# Anybody tried Linksys WRT54GX v2?



## Matsaki (Dec 27, 2006)

Did anybody try the Linksys WRT54GX v2 router yet? I just bought one and it's has a tremendous wireless range and is fast to.

BUT,, When I log in to to the router to configure it the menus is not showing up or working?? From a PC  it works fine.

The problem is that I don't want to use PC and I'm sure that there must be a small fix. But after calling Lynxes  times I'm sure that they don't know what they are talking about........

Anybody?


----------



## supanatral (Jan 22, 2007)

I just got a linksys router for myself (not the one you have however) and it works fine through safari.

Try updating java and see if that works.
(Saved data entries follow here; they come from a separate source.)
-- ==== Sys2Proof/Laws/Sparse.lean ====
section
/-!
SUPPORT. The sparse stores: their canonical form, and what one reads after a value is stored.
-/
namespace Sys2Proof.Machine

theorem spWfFrom_mono {α : Type} [DecidableEq α] (d : Nat → α) (a b : Nat) (h : a ≤ b) (m : Sparse α) (hm : spWfFrom d (some b) m = true) :
    spWfFrom d (some a) m = true := by
  cases m with
  | nil => rfl
  | cons e m =>
    simp only [spWfFrom, Bool.and_eq_true, decide_eq_true_eq] at hm ⊢
    exact ⟨⟨by omega, hm.1.2⟩, hm.2⟩

theorem spWfFrom_none {α : Type} [DecidableEq α] (d : Nat → α) (b : Nat) (m : Sparse α) (hm : spWfFrom d (some b) m = true) :
    spWfFrom d none m = true := by
  cases m with
  | nil => rfl
  | cons e m =>
    simp only [spWfFrom, Bool.and_eq_true, decide_eq_true_eq] at hm ⊢
    exact ⟨⟨trivial, hm.1.2⟩, hm.2⟩

theorem spWfFrom_gt {α : Type} [DecidableEq α] (d : Nat → α) (m : Sparse α) (b : Nat) (h : spWfFrom d (some b) m = true) :
    ∀ e ∈ m, b < e.1 := by
  induction m generalizing b with
  | nil => simp
  | cons x m ih =>
    simp [spWfFrom] at h
    intro e he
    rcases List.mem_cons.1 he with rfl | he
    · exact h.1.1
    · exact Nat.lt_trans h.1.1 (ih _ h.2 e he)

theorem spWfFrom_filter {α : Type} [DecidableEq α] (d : Nat → α) (p : Nat × α → Bool) (m : Sparse α) (b : Option Nat) (h : spWfFrom d b m = true) :
    spWfFrom d b (m.filter p) = true := by
  induction m generalizing b with
  | nil => simpa using h
  | cons x m ih =>
    simp only [spWfFrom, Bool.and_eq_true] at h
    by_cases hp : p x = true
    · simp only [List.filter_cons, hp, if_true, spWfFrom, Bool.and_eq_true]
      exact ⟨h.1, ih _ h.2⟩
    · simp only [List.filter_cons, hp]
      have := ih _ h.2
      cases b with
      | none => exact spWfFrom_none _ _ _ this
      | some b => refine spWfFrom_mono d b x.1 ?_ _ this; have := h.1.1; simp at this; omega

theorem spWfFrom_put {α : Type} [DecidableEq α] (d : Nat → α) (k : Nat) (v : α) (hv : v ≠ d k) (m : Sparse α) (b : Option Nat)
    (hb : ∀ x, b = some x → x < k) (h : spWfFrom d b m = true) : spWfFrom d b (spPut k v m) = true := by
  induction m generalizing b with
  | nil => cases b with
    | none => simp [spPut, spWfFrom, hv]
    | some x => simp [spPut, spWfFrom, hv, hb x rfl]
  | cons e m ih =>
    obtain ⟨k', v'⟩ := e
    simp only [spWfFrom, Bool.and_eq_true, decide_eq_true_eq] at h
    unfold spPut
    split
    · rename_i hk
      simp only [spWfFrom, Bool.and_eq_true, decide_eq_true_eq]
      refine ⟨⟨?_, hv⟩, ⟨hk, h.1.2⟩, h.2⟩
      cases b with
      | none => rfl
      | some x => simpa using hb x rfl
    · split
      · rename_i hk; subst hk
        simp only [spWfFrom, Bool.and_eq_true, decide_eq_true_eq]
        refine ⟨⟨?_, hv⟩, h.2⟩
        cases b with
        | none => rfl
        | some x => simpa using hb x rfl
      · simp only [spWfFrom, Bool.and_eq_true, decide_eq_true_eq]
        exact ⟨h.1, ih _ (by intro x hx; cases hx; omega) h.2⟩

theorem spWfFrom_del {α : Type} [DecidableEq α] (d : Nat → α) (k : Nat) (m : Sparse α) (b : Option Nat) (h : spWfFrom d b m = true) :
    spWfFrom d b (spDel k m) = true := spWfFrom_filter d _ m b h

/-- Storing a value keeps the canonical form. -/
@[simp] theorem spSet_wf {α : Type} [DecidableEq α] (d : Nat → α) (k : Nat) (v : α) (m : Sparse α) (h : spWf d m = true) :
    spWf d (spSet d k v m) = true := by
  unfold spSet; split
  · exact spWfFrom_del d k m none h
  · exact spWfFrom_put d k v ‹_› m none (by simp) h

@[simp] theorem filter_wf {α : Type} [DecidableEq α] (d : Nat → α) (p : Nat × α → Bool) (m : Sparse α) (h : spWf d m = true) :
    spWf d (m.filter p) = true := spWfFrom_filter d p m none h

@[simp] theorem spClear_wf {α : Type} [DecidableEq α] (d : Nat → α) (a n : Nat) (m : Sparse α) (h : spWf d m = true) :
    spWf d (spClear a n m) = true := by unfold spClear; exact filter_wf d _ m h

theorem spWfFrom_append {α : Type} [DecidableEq α] (d : Nat → α) (l m : Sparse α) (b : Option Nat) (k : Nat)
    (hl : spWfFrom d b l = true) (hk : ∀ e ∈ l, e.1 < k) (hb : ∀ x, b = some x → x < k)
    (hm : spWfFrom d none m = true) (hg : ∀ e ∈ m, k ≤ e.1) : spWfFrom d b (l ++ m) = true := by
  induction l generalizing b with
  | nil =>
    cases m with
    | nil => simp [spWfFrom]
    | cons e m =>
      simp only [List.nil_append, spWfFrom, Bool.and_eq_true, decide_eq_true_eq] at hm ⊢
      refine ⟨⟨?_, hm.1.2⟩, hm.2⟩
      cases b with
      | none => rfl
      | some x => have := hb x rfl; have := hg e (by simp); simp; omega
  | cons e l ih =>
    simp only [List.cons_append, spWfFrom, Bool.and_eq_true, decide_eq_true_eq] at hl ⊢
    refine ⟨hl.1, ih _ hl.2 (fun e he => hk e (by simp [he])) ?_⟩
    intro x hx; cases hx; exact hk e (by simp)

theorem spCells_wfFrom (l : List Byte) (a : Nat) (b : Option Nat) (hb : ∀ x, b = some x → x < a) :
    spWfFrom zeroByte b (spCells l a) = true ∧ ∀ e ∈ spCells l a, a ≤ e.1 ∧ e.1 < a + l.length := by
  induction l generalizing a b with
  | nil => simp [spCells, spWfFrom]
  | cons x l ih =>
    unfold spCells
    split
    · have := ih (a + 1) b (fun x hx => by have := hb x hx; omega)
      refine ⟨this.1, fun e he => ?_⟩
      have := this.2 e he
      simp only [List.length_cons]; omega
    · rename_i hx
      have := ih (a + 1) (some a) (by intro x hx; cases hx; omega)
      refine ⟨?_, fun e he => ?_⟩
      · simp only [spWfFrom, Bool.and_eq_true, decide_eq_true_eq]
        refine ⟨⟨?_, hx⟩, this.1⟩
        cases b with
        | none => rfl
        | some y => simpa using hb y rfl
      · rcases List.mem_cons.1 he with rfl | he
        · simp only [List.length_cons]; omega
        · have := this.2 e he
          simp only [List.length_cons]; omega

/-- Writing bytes keeps the canonical form. -/
@[simp] theorem spWrite_wf (l : List Byte) (a : Nat) (m : Sparse Byte) (h : spWf zeroByte m = true) :
    spWf zeroByte (spWrite l a m) = true := by
  unfold spWrite
  have hc := spCells_wfFrom l a none (by simp)
  unfold spWf
  refine spWfFrom_append zeroByte _ _ none (a + l.length) ?_ ?_ (by simp) (spWfFrom_filter _ _ m none h) ?_
  · refine spWfFrom_append zeroByte _ _ none a (spWfFrom_filter _ _ m none h) ?_ (by simp) hc.1 ?_
    · intro e he; simpa using (List.mem_filter.1 he).2
    · intro e he; exact (hc.2 e he).1
  · intro e he
    rcases List.mem_append.1 he with he | he
    · have := (List.mem_filter.1 he).2; simp at this; omega
    · exact (hc.2 e he).2
  · intro e he; simpa using (List.mem_filter.1 he).2

@[simp] theorem foldlSet_wf {β : Type} (l : List β) (f : β → Nat × Byte) (m : Sparse Byte) (h : spWf zeroByte m = true) :
    spWf zeroByte (l.foldl (fun m e => spSet zeroByte (f e).1 (f e).2 m) m) = true := by
  induction l generalizing m with
  | nil => exact h
  | cons x l ih => rw [List.foldl_cons]; exact ih _ (spSet_wf _ _ _ _ h)

theorem foldlM_wf {β : Type} (l : List β) (f : Sparse Byte → β → Sparse Byte) (m : Sparse Byte) (h : spWf zeroByte m = true)
    (hf : ∀ m e, spWf zeroByte m = true → spWf zeroByte (f m e) = true) : spWf zeroByte (l.foldl f m) = true := by
  induction l generalizing m with
  | nil => exact h
  | cons x l ih => rw [List.foldl_cons]; exact ih _ (hf _ _ h)

/-! ## Reading back -/

theorem spGet_append {α : Type} (d : Nat → α) (k : Nat) (l m : Sparse α) (h : ∀ e ∈ l, e.1 ≠ k) :
    spGet d k (l ++ m) = spGet d k m := by
  induction l with
  | nil => rfl
  | cons e l ih =>
    obtain ⟨k', v⟩ := e
    have h1 := h (k', v) (by simp)
    have h1 : ¬ k' = k := h1
    simp only [List.cons_append, spGet, h1, if_false]
    exact ih fun e he => h e (by simp [he])

theorem spGet_append_left {α : Type} (d : Nat → α) (k : Nat) (l m : Sparse α) (h : ∃ e ∈ l, e.1 = k) :
    spGet d k (l ++ m) = spGet d k l := by
  induction l with
  | nil => simp at h
  | cons e l ih =>
    obtain ⟨k', v⟩ := e
    by_cases hk : k' = k
    · simp [spGet, hk]
    · simp only [List.cons_append, spGet, hk, if_false]
      apply ih
      obtain ⟨e, he, heb⟩ := h
      rcases List.mem_cons.1 he with rfl | he
      · exact absurd heb hk
      · exact ⟨e, he, heb⟩

theorem spGet_none {α : Type} (d : Nat → α) (k : Nat) (l : Sparse α) (h : ∀ e ∈ l, e.1 ≠ k) : spGet d k l = d k := by
  have := spGet_append d k l [] h
  simpa [spGet] using this

theorem spGet_filter {α : Type} (d : Nat → α) (k : Nat) (p : Nat × α → Bool) (m : Sparse α) (h : ∀ v, p (k, v) = true) :
    spGet d k (m.filter p) = spGet d k m := by
  induction m with
  | nil => rfl
  | cons e m ih =>
    obtain ⟨k', v⟩ := e
    by_cases hk : k' = k
    · subst hk; simp [h, spGet]
    · by_cases hp : p (k', v) = true
      · simp [hp, spGet, hk, ih]
      · simp [hp, spGet, hk, ih]

theorem spGet_filter_out {α : Type} (d : Nat → α) (k : Nat) (p : Nat × α → Bool) (m : Sparse α) (h : ∀ v, p (k, v) = false) :
    spGet d k (m.filter p) = d k := by
  apply spGet_none
  intro e he hk
  have hp := (List.mem_filter.1 he).2
  obtain ⟨k', v⟩ := e
  subst hk
  simp [h v] at hp

theorem spGet_put {α : Type} (d : Nat → α) (k j : Nat) (v : α) (m : Sparse α) :
    spGet d j (spPut k v m) = if j = k then v else spGet d j m := by
  induction m with
  | nil => simp [spPut, spGet, eq_comm]
  | cons e m ih =>
    obtain ⟨k', v'⟩ := e
    unfold spPut
    split
    · simp only [spGet]; by_cases h : j = k
      · subst h; simp
      · simp [h, Ne.symm h]
    · split
      · rename_i h; subst h; simp only [spGet]
        by_cases h : j = k
        · subst h; simp
        · simp [h, Ne.symm h]
      · simp only [spGet, ih]
        by_cases h : k' = j
        · subst h; simp; omega
        · simp [h]

/-- What a store reads after one value is stored. -/
@[simp] theorem spGet_set {α : Type} [DecidableEq α] (d : Nat → α) (k j : Nat) (v : α) (m : Sparse α) :
    spGet d j (spSet d k v m) = if j = k then v else spGet d j m := by
  unfold spSet
  split
  · rename_i hv
    unfold spDel
    by_cases h : j = k
    · subst h; rw [spGet_filter_out _ _ _ _ (by simp)]; simp [hv]
    · rw [spGet_filter _ _ _ _ (by simp [h])]; simp [h]
  · exact spGet_put d k j v m

theorem spGet_cells (l : List Byte) (a b : Nat) (h : a ≤ b) (hb : b < a + l.length) :
    spGet zeroByte b (spCells l a) = nth l (b - a) 0 := by
  induction l generalizing a with
  | nil => simp at hb; omega
  | cons x l ih =>
    have hc := (spCells_wfFrom l (a + 1) none (by simp)).2
    by_cases hab : a = b
    · subst hab
      have hn : ∀ e ∈ spCells l (a + 1), e.1 ≠ a := fun e he => by have := (hc e he).1; omega
      unfold spCells
      split
      · rename_i hx; rw [spGet_none _ _ _ hn]; simp [nth, hx]
      · simp [spGet, nth]
    · have h2 : a + 1 ≤ b := by omega
      have h3 := ih (a + 1) h2 (by simp at hb; omega)
      have h4 : b - a = (b - (a + 1)) + 1 := by omega
      unfold spCells
      split
      · rw [h3, h4]; simp [nth]
      · simp only [spGet, hab, if_false, h3]; rw [h4]; simp [nth]

/-- What memory reads after bytes are written: the bytes in their range, and what stood there outside it. -/
theorem spGet_write (l : List Byte) (a b : Nat) (m : Sparse Byte) :
    spGet zeroByte b (spWrite l a m) = if a ≤ b ∧ b < a + l.length then nth l (b - a) 0 else spGet zeroByte b m := by
  have hc := (spCells_wfFrom l a none (by simp)).2
  unfold spWrite
  rw [List.append_assoc]
  by_cases h : a ≤ b
  · rw [spGet_append _ _ _ _ (by intro e he; have := (List.mem_filter.1 he).2; simp at this; omega)]
    by_cases h2 : b < a + l.length
    · simp only [h, h2, and_self, if_true]
      by_cases hz : ∃ e ∈ spCells l a, e.1 = b
      · rw [spGet_append_left _ _ _ _ hz, spGet_cells l a b h h2]
      · have hn : ∀ e ∈ spCells l a, e.1 ≠ b := fun e he hb => hz ⟨e, he, hb⟩
        rw [spGet_append _ _ _ _ hn, spGet_filter_out _ _ _ _ (by intro v; simp [h2]), ← spGet_cells l a b h h2,
          spGet_none _ _ _ hn]
    · rw [spGet_append _ _ _ _ (by intro e he; have := hc e he; omega), spGet_filter _ _ _ _ (by intro v; simp; omega)]
      simp [h2]
  · have hn : ∀ e ∈ spCells l a ++ m.filter (fun e => decide (a + l.length ≤ e.1)), e.1 ≠ b := by
      intro e he
      rcases List.mem_append.1 he with he | he
      · have := hc e he; omega
      · have := (List.mem_filter.1 he).2; simp at this; omega
    have key : ∀ (p q : Sparse Byte), (∀ e ∈ q, e.1 ≠ b) → spGet zeroByte b (p ++ q) = spGet zeroByte b p := by
      intro p q hq
      induction p with
      | nil => simpa [spGet] using spGet_none zeroByte b q hq
      | cons e p ih => obtain ⟨k, v⟩ := e; simp only [List.cons_append, spGet, ih]
    rw [key _ _ hn, spGet_filter _ _ _ _ (by intro v; simp; omega)]
    simp [h]

end Sys2Proof.Machine
end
I'm not to sure whether Linksys uses java or not for their configuration page but its worth a try.


----------



## Matsaki (Jan 22, 2007)

I't was a firmware update needed, and that firmware was only available on the US download site.

So after many calls and VERY bad support ("Not windows we don't touch") I found the simple solution.


----------



## Chopper9 (Feb 10, 2007)

I have been on the phone for hours and hours with this same problem....

I have the WRT54GX v2 router.  I wanted to update the firmware.

Logged into router with Safari... its a mess.

Logged into router with Firefox.. still a mess.

Borrowed my neighbors XP laptop... got access to the router, but the page where you upload the firmware.... has problems.

It allows you to find the update file on your desktop you downloaded from Linksys... but the upload button is not there!!!!!

Tech support says to log onto thier FTP, download this little program, download the firmware upgrade file... and upload it that way.  Says it cannot connect to server.

I am so freggin fustrated.   I must have called Linksys 8 times and get a half english speaking person who I cannot explain my problems to.

Matsaki... please.... tell me how you updated your firmware on your router via a mac!!!!!!!


----------



## nixgeek (Feb 10, 2007)

I have a revision 3 of the Linksys WRT54G.  As far as I know, the only way is to do it from the browser (I'm sure there's probably another way, but I can't recall at the moment).

Have you tried resetting the router to factory defaults?  Sometimes that will fix any problems tha arise.  Then you should be able to connect to it from any browser.  As far as I know, Java isn't used at all....it's all pure HTML.


----------



## jlw92 (Jul 10, 2008)

I've had the same trouble you have had with the WRT54GXv2 and Mac osx. Currently I have the firmware version 2.00.20 on my router and everything works fine on my mac on all browsers. From memory before I updated the firmware I found the browser iCab ver 3 for mac, this would load up the routers setup pages ok and this is how I update the firmware from the old version to the current.

The WRT54GXv2 doesn't seem to have any third party firmware available to tweak it up at all.   I use mine at home and it seems to be good for range and hasn't missed a beat since the firmware upgrade.


----------